_Task description:_
All that is wanted is how many lines in the records below include the string "Host".

━━━━━━━━━━━━━━━━━━━━━━━━━━━━━━

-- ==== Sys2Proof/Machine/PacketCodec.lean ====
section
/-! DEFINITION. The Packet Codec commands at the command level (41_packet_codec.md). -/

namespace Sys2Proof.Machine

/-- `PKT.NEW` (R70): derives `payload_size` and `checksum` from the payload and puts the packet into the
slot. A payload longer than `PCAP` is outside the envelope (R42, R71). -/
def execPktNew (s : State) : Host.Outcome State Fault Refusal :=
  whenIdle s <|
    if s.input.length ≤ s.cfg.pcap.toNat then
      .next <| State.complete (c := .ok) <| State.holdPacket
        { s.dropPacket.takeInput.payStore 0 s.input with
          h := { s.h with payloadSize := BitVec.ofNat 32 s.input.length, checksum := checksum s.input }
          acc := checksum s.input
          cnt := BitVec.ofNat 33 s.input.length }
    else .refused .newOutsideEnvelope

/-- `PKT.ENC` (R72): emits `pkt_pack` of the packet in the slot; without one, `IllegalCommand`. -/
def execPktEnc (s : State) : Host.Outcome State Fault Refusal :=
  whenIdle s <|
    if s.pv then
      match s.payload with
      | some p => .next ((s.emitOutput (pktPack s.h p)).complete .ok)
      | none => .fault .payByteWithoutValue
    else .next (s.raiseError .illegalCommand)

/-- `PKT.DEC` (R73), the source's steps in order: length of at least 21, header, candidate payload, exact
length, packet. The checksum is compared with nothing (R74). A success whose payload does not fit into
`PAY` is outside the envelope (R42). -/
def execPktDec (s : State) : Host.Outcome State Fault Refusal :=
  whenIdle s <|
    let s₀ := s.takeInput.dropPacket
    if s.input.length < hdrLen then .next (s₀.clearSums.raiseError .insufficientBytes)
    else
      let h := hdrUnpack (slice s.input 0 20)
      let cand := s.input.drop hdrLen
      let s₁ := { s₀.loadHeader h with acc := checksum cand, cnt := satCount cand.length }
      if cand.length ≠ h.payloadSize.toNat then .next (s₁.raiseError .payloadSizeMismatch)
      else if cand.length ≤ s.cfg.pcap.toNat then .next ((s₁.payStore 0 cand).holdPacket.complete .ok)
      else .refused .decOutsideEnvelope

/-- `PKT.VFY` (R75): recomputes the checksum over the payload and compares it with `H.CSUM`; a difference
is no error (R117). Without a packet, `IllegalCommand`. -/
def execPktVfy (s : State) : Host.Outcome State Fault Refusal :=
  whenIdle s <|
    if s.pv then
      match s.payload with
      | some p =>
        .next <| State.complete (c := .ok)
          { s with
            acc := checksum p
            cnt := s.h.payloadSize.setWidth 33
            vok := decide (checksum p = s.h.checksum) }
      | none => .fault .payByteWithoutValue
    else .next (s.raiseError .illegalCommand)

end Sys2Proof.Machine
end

━━━━━━━━━━━━━━━━━━━━━━━━━━━━━━

_Written answer:_
4